Kyle Christian Kinane (born December 23, 1976) is an American stand-up comedian, actor and voice actor from Addison, Illinois.

Career
Kinane's first television appearance was on The Nanny playing "Young Roger Clinton".

His debut album Death of the Party, recorded at the Upright Citizens Brigade Theatre in Los Angeles and released in 2010 on AST Records, was met with critical acclaim. Kinane was named in Varietys "Ten Comics to Watch in 2010".

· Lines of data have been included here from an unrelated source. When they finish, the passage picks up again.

-- ==== Sys2Proof/Laws/Exec.lean ====
section
/-! SUPPORT. Everything one operation, one event and one moment can do, said once: later proofs cite these and do not unfold the meanings. -/

namespace Sys2Proof.Machine

/-- What `FBYTE d` in `PRE` can do (R76). -/
theorem fbytePre_cases (d : Byte) (s : State) :
    (s.idx ≠ 3#2 ∧ fbytePre d s = { s with pre := shiftIn s.pre d, idx := s.idx + 1#2 }) ∨
    (s.idx = 3#2 ∧ shiftIn s.pre d = 0#32 ∧ fbytePre d s = { s with pre := shiftIn s.pre d, idx := 0#2, phase := .len }) ∨
    (s.idx = 3#2 ∧ shiftIn s.pre d ≠ 0#32 ∧
      fbytePre d s = { s with pre := shiftIn s.pre d, idx := 0#2, phase := .err, err := .fatal .invalidPreamble }) := by
  by_cases h : s.idx = 3#2
  · by_cases hp : shiftIn s.pre d = 0#32
    · exact .inr (.inl ⟨h, hp, by simp [fbytePre, h, hp, Config.lastFieldIdx, preambleHolds, Config.preambleValue]⟩)
    · exact .inr (.inr ⟨h, hp, by
        simp [fbytePre, h, hp, Config.lastFieldIdx, preambleHolds, Config.preambleValue, raiseError]⟩)
  · exact .inl ⟨h, by simp [fbytePre, h, Config.lastFieldIdx]⟩

/-- What `FBYTE d` in `LEN` can do (R77). -/
theorem fbyteLen_cases (d : Byte) (s : State) :
    (s.idx ≠ 3#2 ∧ fbyteLen d s = { s with len := shiftIn s.len d, idx := s.idx + 1#2 }) ∨
    (s.idx = 3#2 ∧ fbyteLen d s = { s with len := shiftIn s.len d, idx := 0#2, phase := .span }) := by
  by_cases h : s.idx = 3#2
  · exact .inr ⟨h, by simp [fbyteLen, h, Config.lastFieldIdx]⟩
  · exact .inl ⟨h, by simp [fbyteLen, h, Config.lastFieldIdx]⟩

/-- What `FBYTE d` in `CK` can do (R79). -/
theorem fbyteCk_cases (d : Byte) (s : State) :
    (s.idx = 0#2 ∧ fbyteCk d s = { s with rxck := withHighByte s.rxck d, idx := 1#2 }) ∨
    (s.idx ≠ 0#2 ∧ withLowByte s.rxck d = s.fcrc ∧
      fbyteCk d s = { s with rxck := withLowByte s.rxck d, idx := 0#2, phase := .ok }) ∨
    (s.idx ≠ 0#2 ∧ withLowByte s.rxck d ≠ s.fcrc ∧
      fbyteCk d s = { s with rxck := withLowByte s.rxck d, idx := 0#2, phase := .err, err := .fatal .checksumMismatch }) := by
  by_cases h : s.idx = 0#2
  · exact .inl ⟨h, by simp [fbyteCk, h]⟩
  · by_cases hr : withLowByte s.rxck d = s.fcrc
    · exact .inr (.inl ⟨h, hr, by simp [fbyteCk, h, hr, checksumHolds]⟩)
    · exact .inr (.inr ⟨h, hr, by simp [fbyteCk, h, hr, checksumHolds, raiseError]⟩)

/-- What `FSPANEND` in `SPAN` can do (R81). -/
theorem spanEnd_cases (s : State) :
    (s.ovf = false ∧ s.cnt = s.len ∧ spanEnd s = { s with phase := .ck, idx := 0#2 }) ∨
    ((s.ovf = true ∨ s.cnt ≠ s.len) ∧
      spanEnd s = { s with phase := .err, err := .fatal .lengthMismatch, idx := 0#2 }) := by
  by_cases h : s.ovf = false ∧ s.cnt = s.len
  · exact .inl ⟨h.1, h.2, by simp [spanEnd, lengthHolds, h.1, h.2]⟩
  · have h' : s.ovf = true ∨ s.cnt ≠ s.len := by
      cases ho : s.ovf <;> simp_all
    refine .inr ⟨h', ?_⟩
    rcases h' with h' | h' <;> simp [spanEnd, lengthHolds, h', raiseError]

/-- The meaning an operation has, phase by phase: `exec` says nothing else. -/
theorem exec_fbyte_phase (d : Byte) (s : State) :
    (s.phase = .pre ∧ exec (.fbyte d) s = .next (accept (fbytePre d s))) ∨
    (s.phase = .len ∧ exec (.fbyte d) s = .next (accept (fbyteLen d s))) ∨
    (s.phase = .span ∧ exec (.fbyte d) s = .next (accept (fbyteSpan d s))) ∨
    (s.phase = .ck ∧ exec (.fbyte d) s = .next (accept (fbyteCk d s))) ∨
    ((s.phase = .ok ∨ s.phase = .err) ∧ exec (.fbyte d) s = .next (refuse s)) := by
  cases h : s.phase <;> simp [exec, execFbyte, h]

/-- `FSPANEND`, in `SPAN` and elsewhere. -/
theorem exec_fspanend_phase (s : State) :
    (s.phase = .span ∧ exec .fspanend s = .next (accept (spanEnd s))) ∨
    (s.phase ≠ .span ∧ exec .fspanend s = .next (refuse s)) := by
  cases h : s.phase <;> simp [exec, execFspanend, h]

/-- Every operation answers a next state. -/
theorem exec_next (i : Instr) (s : State) : ∃ t, exec i s = .next t := by
  cases i with
  | nop => exact ⟨_, rfl⟩
  | ginit => exact ⟨_, rfl⟩
  | gbyte d => exact ⟨_, rfl⟩
  | farm => exact ⟨_, rfl⟩
  | fbyte d =>
    rcases exec_fbyte_phase d s with h | h | h | h | h <;> exact ⟨_, h.2⟩
  | fspanend =>
    rcases exec_fspanend_phase s with h | h <;> exact ⟨_, h.2⟩

/-- An operation of unit G writes `gcrc` and the result bit, nothing else (R14). -/
theorem exec_unitG_frame {i : Instr} {s t : State} (hu : unitOf i = some .g) (h : exec i s = .next t) :
    t = { s with gcrc := t.gcrc, acc := some true } := by
  cases i <;> simp [unitOf] at hu <;> cases h <;> rfl

/-- An operation of unit F leaves `gcrc` and the port (R14). -/
theorem exec_unitF_frame {i : Instr} {s t : State} (hu : unitOf i = some .f) (h : exec i s = .next t) :
    t.gcrc = s.gcrc ∧ t.port = s.port := by
  cases i with
  | nop => simp [unitOf] at hu
  | ginit => simp [unitOf] at hu
  | gbyte d => simp [unitOf] at hu
  | farm => cases h; exact ⟨rfl, rfl⟩
  | fbyte d =>
    rcases exec_fbyte_phase d s with ⟨_, he⟩ | ⟨_, he⟩ | ⟨_, he⟩ | ⟨_, he⟩ | ⟨_, he⟩ <;> rw [he] at h <;> cases h
    · rcases fbytePre_cases d s with ⟨_, e⟩ | ⟨_, _, e⟩ | ⟨_, _, e⟩ <;> simp [e]
    · rcases fbyteLen_cases d s with ⟨_, e⟩ | ⟨_, e⟩ <;> simp [e]
    · simp [fbyteSpan]
    · rcases fbyteCk_cases d s with ⟨_, e⟩ | ⟨_, _, e⟩ | ⟨_, _, e⟩ <;> simp [e]
    · simp
  | fspanend =>
    rcases exec_fspanend_phase s with ⟨_, he⟩ | ⟨_, he⟩ <;> rw [he] at h <;> cases h
    · rcases spanEnd_cases s with ⟨_, _, e⟩ | ⟨_, e⟩ <;> simp [e]
    · simp

/-- Every operation gives a result bit and leaves the port. -/
theorem exec_acc_port {i : Instr} {s t : State} (h : exec i s = .next t) :
    (t.acc = some true ∨ t = { s with acc := some false }) ∧ t.port = s.port := by
  cases i with
  | nop => cases h; exact ⟨.inl rfl, rfl⟩
  | ginit => cases h; exact ⟨.inl rfl, rfl⟩
  | gbyte d => cases h; exact ⟨.inl rfl, rfl⟩
  | farm => cases h; exact ⟨.inl rfl, rfl⟩
  | fbyte d =>
    refine ⟨?_, (exec_unitF_frame (i := .fbyte d) rfl h).2⟩
    rcases exec_fbyte_phase d s with ⟨_, he⟩ | ⟨_, he⟩ | ⟨_, he⟩ | ⟨_, he⟩ | ⟨_, he⟩ <;> rw [he] at h <;> cases h
    · exact .inl rfl
    · exact .inl rfl
    · exact .inl rfl
    · exact .inl rfl
    · exact .inr rfl
  | fspanend =>
    refine ⟨?_, (exec_unitF_frame (i := .fspanend) rfl h).2⟩
    rcases exec_fspanend_phase s with ⟨_, he⟩ | ⟨_, he⟩ <;> rw [he] at h <;> cases h
    · exact .inl rfl
    · exact .inr rfl

/-- Issuing an operation executes it. -/
theorem execMoment_issue (i : Instr) (s : State) : execMoment (issue i) s = exec i s := by
  cases i <;> first
    | rfl
    | simp [execMoment, eventOf, issue, present, execEvent, execWord, encode, opOf, dataOf, decode_append]

theorem eventOf_issue (i : Instr) : eventOf (issue i) = some (.command (encode i)) := rfl

theorem instrOf_issue (i : Instr) : instrOf (issue i) = some i := by
  cases i <;> first
    | rfl
    | simp [instrOf, eventOf, issue, present, encode, opOf, dataOf, decode_append]

/-- The four things a moment can be: nothing, `RESET`, a reserved word, an operation. -/
theorem execMoment_cases (m : Moment) :
    (eventOf m = none ∧ instrOf m = none ∧ ∀ s, execMoment m s = .next (idle s)) ∨
    (eventOf m = some .reset ∧ instrOf m = none ∧ ∀ s, execMoment m s = .next (resetAll s)) ∨
    (eventOf m ≠ some .reset ∧ instrOf m = none ∧ ∀ s, execMoment m s = .next (refuse s)) ∨
    (∃ i, eventOf m ≠ some .reset ∧ instrOf m = some i ∧ ∀ s, execMoment m s = exec i s) := by
  cases he : eventOf m with
  | none => exact .inl ⟨rfl, by simp [instrOf, he], fun s => by simp [execMoment, he]⟩
  | some e =>
    cases e with
    | reset => exact .inr (.inl ⟨rfl, by simp [instrOf, he], fun s => by simp [execMoment, he, execEvent]⟩)
    | command w =>
      cases hd : decode w with
      | error r =>
        refine .inr (.inr (.inl ⟨by simp, by simp [instrOf, he, hd], fun s => ?_⟩))
        cases r; simp [execMoment, he, execEvent, execWord, hd, execReserved]
      | ok i =>
        exact .inr (.inr (.inr ⟨i, by simp, by simp [instrOf, he, hd], fun s => by
          simp [execMoment, he, execEvent, execWord, hd]⟩))

/-- Every moment answers a next state and leaves the port. -/
theorem execMoment_next (m : Moment) (s : State) : ∃ t, execMoment m s = .next t ∧ t.port = s.port := by
  rcases execMoment_cases m with ⟨_, _, h⟩ | ⟨_, _, h⟩ | ⟨_, _, h⟩ | ⟨i, _, _, h⟩
  · exact ⟨_, h s, rfl⟩
  · exact ⟨_, h s, rfl⟩
  · exact ⟨_, h s, rfl⟩
  · obtain ⟨t, ht⟩ := exec_next i s
    exact ⟨t, (h s).trans ht, (exec_acc_port ht).2⟩

/-- An operation does not read the port. -/
theorem exec_port (i : Instr) {s t : State} (h : exec i s = .next t) (p : List Moment) :
    exec i { s with port := p } = .next { t with port := p } := by
  rcases s with ⟨g, ph, ix, pr, ln, cn, ov, fc, rx, er, ac, po⟩
  cases i with
  | nop => cases h; rfl
  | ginit => cases h; rfl
  | gbyte d => cases h; rfl
  | farm => cases h; rfl
  | fbyte d =>
    cases ph <;> simp only [exec, execFbyte] at h ⊢ <;> cases h <;>
      simp only [fbytePre, fbyteLen, fbyteSpan, fbyteCk, accept, refuse, raiseError] <;> (repeat' split) <;> rfl
  | fspanend =>
    cases ph <;> simp only [exec, execFspanend] at h ⊢ <;> cases h <;>
      simp only [spanEnd, accept, refuse, raiseError] <;> first
        | rfl
        | (split <;> rfl)

/-- A moment's effect does not read the moments after it. -/
theorem execMoment_port (m : Moment) {s t : State} (h : execMoment m s = .next t) (p : List Moment) :
    execMoment m { s with port := p } = .next { t with port := p } := by
  rcases execMoment_cases m with ⟨_, _, e⟩ | ⟨_, _, e⟩ | ⟨_, _, e⟩ | ⟨i, _, _, e⟩ <;> rw [e] at h ⊢
  · cases h; rfl
  · cases h; rfl
  · cases h; rfl
  · exact exec_port i h p

end Sys2Proof.Machine
end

Kinane has had a longstanding relationship with the cable channel Comedy Central, including serving as the voice for their on-air announcements since 2011. His first Comedy Central Presents half-hour special was on February 25, 2011. Other Comedy Central programs on which he has appeared include Drunk History (on which he retold the story of the Haymarket affair while drunk), the game show @midnight, which he won seven times, and the 2014 animated series TripTank.

Kinane's first stand-up comedy DVD special, Whiskey Icarus, was released in 2012.  His second stand-up DVD special, "I Liked His Old Stuff Better," was released in 2015.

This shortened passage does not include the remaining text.